(Beginning of Material shown)

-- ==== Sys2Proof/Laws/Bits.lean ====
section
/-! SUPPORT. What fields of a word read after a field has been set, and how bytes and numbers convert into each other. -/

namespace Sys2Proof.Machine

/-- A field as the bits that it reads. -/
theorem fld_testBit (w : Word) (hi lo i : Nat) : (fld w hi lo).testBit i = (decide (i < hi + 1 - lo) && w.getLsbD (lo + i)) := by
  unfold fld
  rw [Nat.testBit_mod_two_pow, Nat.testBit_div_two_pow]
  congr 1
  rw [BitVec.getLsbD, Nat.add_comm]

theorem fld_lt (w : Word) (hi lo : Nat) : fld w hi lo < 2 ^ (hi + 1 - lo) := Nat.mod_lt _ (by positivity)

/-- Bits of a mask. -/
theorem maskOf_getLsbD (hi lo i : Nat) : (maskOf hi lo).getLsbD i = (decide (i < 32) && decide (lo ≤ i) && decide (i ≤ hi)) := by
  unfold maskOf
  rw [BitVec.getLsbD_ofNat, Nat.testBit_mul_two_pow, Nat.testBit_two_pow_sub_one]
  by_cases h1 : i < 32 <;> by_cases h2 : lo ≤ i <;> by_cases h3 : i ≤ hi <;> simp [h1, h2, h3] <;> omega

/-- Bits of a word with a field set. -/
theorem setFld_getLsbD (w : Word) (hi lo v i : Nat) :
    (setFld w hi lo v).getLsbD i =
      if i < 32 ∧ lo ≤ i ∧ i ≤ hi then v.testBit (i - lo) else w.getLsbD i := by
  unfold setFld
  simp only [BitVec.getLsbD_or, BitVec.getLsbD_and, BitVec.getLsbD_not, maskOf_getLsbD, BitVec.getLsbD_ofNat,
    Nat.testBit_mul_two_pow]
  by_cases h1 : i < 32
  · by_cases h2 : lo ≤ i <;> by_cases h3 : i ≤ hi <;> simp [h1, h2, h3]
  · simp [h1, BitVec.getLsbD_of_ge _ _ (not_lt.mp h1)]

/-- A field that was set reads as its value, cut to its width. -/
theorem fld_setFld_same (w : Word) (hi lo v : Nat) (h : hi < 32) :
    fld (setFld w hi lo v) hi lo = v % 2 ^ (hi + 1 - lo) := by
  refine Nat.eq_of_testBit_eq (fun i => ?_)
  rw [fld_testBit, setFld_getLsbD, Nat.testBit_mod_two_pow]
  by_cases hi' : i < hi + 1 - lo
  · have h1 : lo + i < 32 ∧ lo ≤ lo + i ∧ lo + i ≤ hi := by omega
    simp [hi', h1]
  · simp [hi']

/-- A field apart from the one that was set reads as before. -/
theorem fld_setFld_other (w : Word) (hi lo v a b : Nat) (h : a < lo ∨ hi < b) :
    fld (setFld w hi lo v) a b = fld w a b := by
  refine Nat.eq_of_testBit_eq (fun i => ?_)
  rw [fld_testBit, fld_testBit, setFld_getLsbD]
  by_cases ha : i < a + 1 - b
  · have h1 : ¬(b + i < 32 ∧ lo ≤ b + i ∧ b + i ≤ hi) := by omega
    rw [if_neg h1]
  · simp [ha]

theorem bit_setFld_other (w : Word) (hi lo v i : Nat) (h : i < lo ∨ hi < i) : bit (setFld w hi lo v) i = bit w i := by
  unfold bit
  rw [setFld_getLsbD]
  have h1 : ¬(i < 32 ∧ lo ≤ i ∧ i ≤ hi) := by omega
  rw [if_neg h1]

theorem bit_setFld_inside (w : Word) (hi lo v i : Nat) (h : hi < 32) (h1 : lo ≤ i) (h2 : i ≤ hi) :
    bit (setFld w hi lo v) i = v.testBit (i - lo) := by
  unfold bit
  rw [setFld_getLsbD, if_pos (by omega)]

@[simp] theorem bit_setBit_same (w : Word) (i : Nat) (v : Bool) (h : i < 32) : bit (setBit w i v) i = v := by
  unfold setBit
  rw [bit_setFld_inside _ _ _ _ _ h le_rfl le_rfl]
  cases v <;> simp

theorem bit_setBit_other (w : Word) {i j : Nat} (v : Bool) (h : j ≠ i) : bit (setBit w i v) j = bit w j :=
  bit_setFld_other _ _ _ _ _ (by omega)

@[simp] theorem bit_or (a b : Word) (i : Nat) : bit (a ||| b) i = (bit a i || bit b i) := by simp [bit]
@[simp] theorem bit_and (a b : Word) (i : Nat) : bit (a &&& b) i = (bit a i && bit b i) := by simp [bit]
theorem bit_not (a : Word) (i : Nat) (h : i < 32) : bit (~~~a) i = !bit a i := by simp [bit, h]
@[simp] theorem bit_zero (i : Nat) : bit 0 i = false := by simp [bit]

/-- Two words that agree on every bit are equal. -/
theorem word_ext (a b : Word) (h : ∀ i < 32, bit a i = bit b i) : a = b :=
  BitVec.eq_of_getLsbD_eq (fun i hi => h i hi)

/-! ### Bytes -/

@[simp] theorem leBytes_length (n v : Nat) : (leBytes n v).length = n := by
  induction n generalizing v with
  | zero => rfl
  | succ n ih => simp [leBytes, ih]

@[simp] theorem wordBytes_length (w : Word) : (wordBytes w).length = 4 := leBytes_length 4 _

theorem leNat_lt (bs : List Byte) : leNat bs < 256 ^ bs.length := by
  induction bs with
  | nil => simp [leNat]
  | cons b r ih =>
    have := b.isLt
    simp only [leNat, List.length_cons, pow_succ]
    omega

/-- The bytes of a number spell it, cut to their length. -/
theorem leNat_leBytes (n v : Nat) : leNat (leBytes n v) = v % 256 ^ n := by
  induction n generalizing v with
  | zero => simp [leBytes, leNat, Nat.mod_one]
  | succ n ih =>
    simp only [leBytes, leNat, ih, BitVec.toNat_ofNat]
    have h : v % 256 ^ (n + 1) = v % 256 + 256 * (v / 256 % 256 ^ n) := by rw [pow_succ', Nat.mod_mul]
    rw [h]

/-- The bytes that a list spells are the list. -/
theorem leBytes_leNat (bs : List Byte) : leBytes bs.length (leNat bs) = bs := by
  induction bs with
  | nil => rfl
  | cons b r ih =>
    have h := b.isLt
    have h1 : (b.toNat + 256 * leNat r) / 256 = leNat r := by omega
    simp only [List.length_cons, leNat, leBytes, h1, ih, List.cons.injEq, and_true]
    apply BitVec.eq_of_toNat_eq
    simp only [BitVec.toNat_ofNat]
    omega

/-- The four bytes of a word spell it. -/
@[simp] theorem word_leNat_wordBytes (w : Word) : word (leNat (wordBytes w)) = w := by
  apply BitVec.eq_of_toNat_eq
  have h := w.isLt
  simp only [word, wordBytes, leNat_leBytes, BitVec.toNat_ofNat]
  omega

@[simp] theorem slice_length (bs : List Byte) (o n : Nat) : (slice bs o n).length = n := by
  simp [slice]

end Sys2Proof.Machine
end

(End of Material shown)

Description of the task
Within the data above, the span starting at the line containing "it reads. -/" and ending at the line containing "its width. -/" is to be retyped exactly, with no other lines.

Task output
/-- A field as the bits that it reads. -/
theorem fld_testBit (w : Word) (hi lo i : Nat) : (fld w hi lo).testBit i = (decide (i < hi + 1 - lo) && w.getLsbD (lo + i)) := by
  unfold fld
  rw [Nat.testBit_mod_two_pow, Nat.testBit_div_two_pow]
  congr 1
  rw [BitVec.getLsbD, Nat.add_comm]

theorem fld_lt (w : Word) (hi lo : Nat) : fld w hi lo < 2 ^ (hi + 1 - lo) := Nat.mod_lt _ (by positivity)

/-- Bits of a mask. -/
theorem maskOf_getLsbD (hi lo i : Nat) : (maskOf hi lo).getLsbD i = (decide (i < 32) && decide (lo ≤ i) && decide (i ≤ hi)) := by
  unfold maskOf
  rw [BitVec.getLsbD_ofNat, Nat.testBit_mul_two_pow, Nat.testBit_two_pow_sub_one]
  by_cases h1 : i < 32 <;> by_cases h2 : lo ≤ i <;> by_cases h3 : i ≤ hi <;> simp [h1, h2, h3] <;> omega

/-- Bits of a word with a field set. -/
theorem setFld_getLsbD (w : Word) (hi lo v i : Nat) :
    (setFld w hi lo v).getLsbD i =
      if i < 32 ∧ lo ≤ i ∧ i ≤ hi then v.testBit (i - lo) else w.getLsbD i := by
  unfold setFld
  simp only [BitVec.getLsbD_or, BitVec.getLsbD_and, BitVec.getLsbD_not, maskOf_getLsbD, BitVec.getLsbD_ofNat,
    Nat.testBit_mul_two_pow]
  by_cases h1 : i < 32
  · by_cases h2 : lo ≤ i <;> by_cases h3 : i ≤ hi <;> simp [h1, h2, h3]
  · simp [h1, BitVec.getLsbD_of_ge _ _ (not_lt.mp h1)]

/-- A field that was set reads as its value, cut to its width. -/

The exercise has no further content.